Beyond this, crime, insecurity, systemic corruption and poor governance continue to weigh heavily on South Africa’s economy. The country has one of the highest youth unemployment rates in the world. Persistent violent crime discourages investment, while corruption and the mismanagement of public resources have weakened service delivery, slowed infrastructure development and eroded investor confidence.
Equally significant is the enduring legacy of apartheid. More than three decades after democracy, inequalities in education, housing, infrastructure and economic opportunities remain deeply entrenched. Many Black communities still live with the consequences of decades of institutional discrimination and economic exclusion.
Against this backdrop, blaming undocumented immigrants for South Africa’s economic difficulties amounts to little more than scapegoating. It is a convenient narrative that diverts attention from the country’s more fundamental governance and developmental challenges.

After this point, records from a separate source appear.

@[simp] theorem refuseCall_frame (l : Fin 32) (m : Fin 24) (s : State) :
    (refuseCall l m s).pending = s.pending ∧ (refuseCall l m s).inReset = s.inReset ∧ (refuseCall l m s).now = s.now ∧ (refuseCall l m s).key = s.key ∧ (refuseCall l m s).groups = s.groups ∧ (refuseCall l m s).messages = s.messages ∧ (refuseCall l m s).dir = s.dir ∧ (refuseCall l m s).accounts = s.accounts ∧ (refuseCall l m s).cal = s.cal ∧ (refuseCall l m s).meters = s.meters ∧ (refuseCall l m s).queue = s.queue ∧ (refuseCall l m s).channels = s.channels ∧ (refuseCall l m s).tickets = s.tickets ∧ (refuseCall l m s).watches = s.watches ∧ (refuseCall l m s).sample = s.sample ∧ (refuseCall l m s).trunk = s.trunk ∧ (refuseCall l m s).params = s.params ∧ (refuseCall l m s).mgt.load = s.mgt.load ∧ (∀ j, (refuseCall l m s).channel j = s.channel j) ∧ (∀ j, (refuseCall l m s).meter j = s.meter j) ∧ (∀ j, (refuseCall l m s).account j = s.account j) ∧ (∀ j, (refuseCall l m s).row j = s.row j) ∧ (∀ j, (refuseCall l m s).message j = s.message j) := by
  unfold refuseCall; (try dsimp only); (refine ⟨?_, ?_, ?_, ?_, ?_, ?_, ?_, ?_, ?_, ?_, ?_, ?_, ?_, ?_, ?_, ?_, ?_, ?_, ?_, ?_, ?_, ?_, ?_⟩ <;> (try intro j) <;> (repeat' split) <;> first | (simp; done) | (simp [State.line, State.channel, State.meter, State.account, State.row, State.message, Management.load]; done) | rfl)

@[simp] theorem leaveQueue_frame (l : Fin 32) (s : State) :
    (leaveQueue l s).pending = s.pending ∧ (leaveQueue l s).inReset = s.inReset ∧ (leaveQueue l s).now = s.now ∧ (leaveQueue l s).key = s.key ∧ (leaveQueue l s).groups = s.groups ∧ (leaveQueue l s).messages = s.messages ∧ (leaveQueue l s).lines = s.lines ∧ (leaveQueue l s).dir = s.dir ∧ (leaveQueue l s).accounts = s.accounts ∧ (leaveQueue l s).cal = s.cal ∧ (leaveQueue l s).meters = s.meters ∧ (leaveQueue l s).channels = s.channels ∧ (leaveQueue l s).tickets = s.tickets ∧ (leaveQueue l s).watches = s.watches ∧ (leaveQueue l s).sample = s.sample ∧ (leaveQueue l s).trunk = s.trunk ∧ (leaveQueue l s).mgt = s.mgt ∧ (leaveQueue l s).params = s.params ∧ (∀ j, (leaveQueue l s).line j = s.line j) ∧ (∀ j, (leaveQueue l s).channel j = s.channel j) ∧ (∀ j, (leaveQueue l s).meter j = s.meter j) ∧ (∀ j, (leaveQueue l s).account j = s.account j) ∧ (∀ j, (leaveQueue l s).row j = s.row j) ∧ (∀ j, (leaveQueue l s).message j = s.message j) := by
  unfold leaveQueue; (try dsimp only); (refine ⟨?_, ?_, ?_, ?_, ?_, ?_, ?_, ?_, ?_, ?_, ?_, ?_, ?_, ?_, ?_, ?_, ?_, ?_, ?_, ?_, ?_, ?_, ?_, ?_⟩ <;> (try intro j) <;> (repeat' split) <;> first | (simp; done) | (simp [State.line, State.channel, State.meter, State.account, State.row, State.message, Management.load]; done) | rfl)

@[simp] theorem removeWaiter_frame (l : Fin 32) (m : Option (Fin 24)) (drains : Bool) (s : State) :
    (removeWaiter l m drains s).pending = s.pending ∧ (removeWaiter l m drains s).inReset = s.inReset ∧ (removeWaiter l m drains s).now = s.now ∧ (removeWaiter l m drains s).key = s.key ∧ (removeWaiter l m drains s).groups = s.groups ∧ (removeWaiter l m drains s).messages = s.messages ∧ (removeWaiter l m drains s).dir = s.dir ∧ (removeWaiter l m drains s).cal = s.cal ∧ (removeWaiter l m drains s).meters = s.meters ∧ (removeWaiter l m drains s).channels = s.channels ∧ (removeWaiter l m drains s).tickets = s.tickets ∧ (removeWaiter l m drains s).watches = s.watches ∧ (removeWaiter l m drains s).sample = s.sample ∧ (removeWaiter l m drains s).trunk = s.trunk ∧ (removeWaiter l m drains s).params = s.params ∧ (removeWaiter l m drains s).mgt.load = s.mgt.load ∧ (∀ j, (removeWaiter l m drains s).channel j = s.channel j) ∧ (∀ j, (removeWaiter l m drains s).meter j = s.meter j) ∧ (∀ j, (removeWaiter l m drains s).row j = s.row j) ∧ (∀ j, (removeWaiter l m drains s).message j = s.message j) := by
  unfold removeWaiter; (try dsimp only); (refine ⟨?_, ?_, ?_, ?_, ?_, ?_, ?_, ?_, ?_, ?_, ?_, ?_, ?_, ?_, ?_, ?_, ?_, ?_, ?_, ?_⟩ <;> (try intro j) <;> (repeat' split) <;> first | (simp; done) | (simp [State.line, State.channel, State.meter, State.account, State.row, State.message, Management.load]; done) | rfl)

@[simp] theorem handControl_frame (c : Fin 24) (k : ControlKind) (s : State) :
    (handControl c k s).pending = s.pending ∧ (handControl c k s).inReset = s.inReset ∧ (handControl c k s).now = s.now ∧ (handControl c k s).key = s.key ∧ (handControl c k s).groups = s.groups ∧ (handControl c k s).messages = s.messages ∧ (handControl c k s).lines = s.lines ∧ (handControl c k s).dir = s.dir ∧ (handControl c k s).accounts = s.accounts ∧ (handControl c k s).cal = s.cal ∧ (handControl c k s).meters = s.meters ∧ (handControl c k s).queue = s.queue ∧ (handControl c k s).channels = s.channels ∧ (handControl c k s).tickets = s.tickets ∧ (handControl c k s).watches = s.watches ∧ (handControl c k s).sample = s.sample ∧ (handControl c k s).mgt = s.mgt ∧ (handControl c k s).params = s.params ∧ (handControl c k s).trunk.counter = s.trunk.counter ∧ (handControl c k s).trunk.nd = s.trunk.nd ∧ (handControl c k s).trunk.counters = s.trunk.counters ∧ (handControl c k s).trunk.up = s.trunk.up ∧ (∀ j, (handControl c k s).line j = s.line j) ∧ (∀ j, (handControl c k s).channel j = s.channel j) ∧ (∀ j, (handControl c k s).meter j = s.meter j) ∧ (∀ j, (handControl c k s).account j = s.account j) ∧ (∀ j, (handControl c k s).row j = s.row j) ∧ (∀ j, (handControl c k s).message j = s.message j) := by
  unfold handControl; (try dsimp only); (refine ⟨?_, ?_, ?_, ?_, ?_, ?_, ?_, ?_, ?_, ?_, ?_, ?_, ?_, ?_, ?_, ?_, ?_, ?_, ?_, ?_, ?_, ?_, ?_, ?_, ?_, ?_, ?_, ?_⟩ <;> (try intro j) <;> (repeat' split) <;> first | (simp; done) | (simp [State.line, State.channel, State.meter, State.account, State.row, State.message, Management.load]; done) | rfl)

@[simp] theorem dropSessionControls_frame (c : Fin 24) (s : State) :
    (dropSessionControls c s).pending = s.pending ∧ (dropSessionControls c s).inReset = s.inReset ∧ (dropSessionControls c s).now = s.now ∧ (dropSessionControls c s).key = s.key ∧ (dropSessionControls c s).groups = s.groups ∧ (dropSessionControls c s).messages = s.messages ∧ (dropSessionControls c s).lines = s.lines ∧ (dropSessionControls c s).dir = s.dir ∧ (dropSessionControls c s).accounts = s.accounts ∧ (dropSessionControls c s).cal = s.cal ∧ (dropSessionControls c s).meters = s.meters ∧ (dropSessionControls c s).queue = s.queue ∧ (dropSessionControls c s).channels = s.channels ∧ (dropSessionControls c s).tickets = s.tickets ∧ (dropSessionControls c s).watches = s.watches ∧ (dropSessionControls c s).sample = s.sample ∧ (dropSessionControls c s).mgt = s.mgt ∧ (dropSessionControls c s).params = s.params ∧ (dropSessionControls c s).trunk.counter = s.trunk.counter ∧ (dropSessionControls c s).trunk.nd = s.trunk.nd ∧ (dropSessionControls c s).trunk.counters = s.trunk.counters ∧ (dropSessionControls c s).trunk.up = s.trunk.up ∧ (∀ j, (dropSessionControls c s).line j = s.line j) ∧ (∀ j, (dropSessionControls c s).channel j = s.channel j) ∧ (∀ j, (dropSessionControls c s).meter j = s.meter j) ∧ (∀ j, (dropSessionControls c s).account j = s.account j) ∧ (∀ j, (dropSessionControls c s).row j = s.row j) ∧ (∀ j, (dropSessionControls c s).message j = s.message j) := by
  unfold dropSessionControls; (try dsimp only); (refine ⟨?_, ?_, ?_, ?_, ?_, ?_, ?_, ?_, ?_, ?_, ?_, ?_, ?_, ?_, ?_, ?_, ?_, ?_, ?_, ?_, ?_, ?_, ?_, ?_, ?_, ?_, ?_, ?_⟩ <;> (try intro j) <;> (repeat' split) <;> first | (simp; done) | (simp [State.line, State.channel, State.meter, State.account, State.row, State.message, Management.load]; done) | rfl)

The recurring xenophobic attacks against Nigerians and other African nationals make the situation even more painful. The recent killing of Emeka Iroegbu and Musa Yunana Joe on June 28, 2026, amid rising anti-migrant tensions, is a tragic reminder of how dangerous such sentiments can become.
One cannot help but ask: Is this the same South Africa for which Nigeria and many other African countries stood firmly during the anti-apartheid struggle?
I vividly remember growing up in the 1980s, listening to songs such as Free Mandela and Stop Apartheid in South Africa by iconic Nigerian musicians, including Majek Fashek, Onyeka Onwenu and Sonny Okosun. Those songs dominated the airwaves on NTA and became powerful symbols of African solidarity.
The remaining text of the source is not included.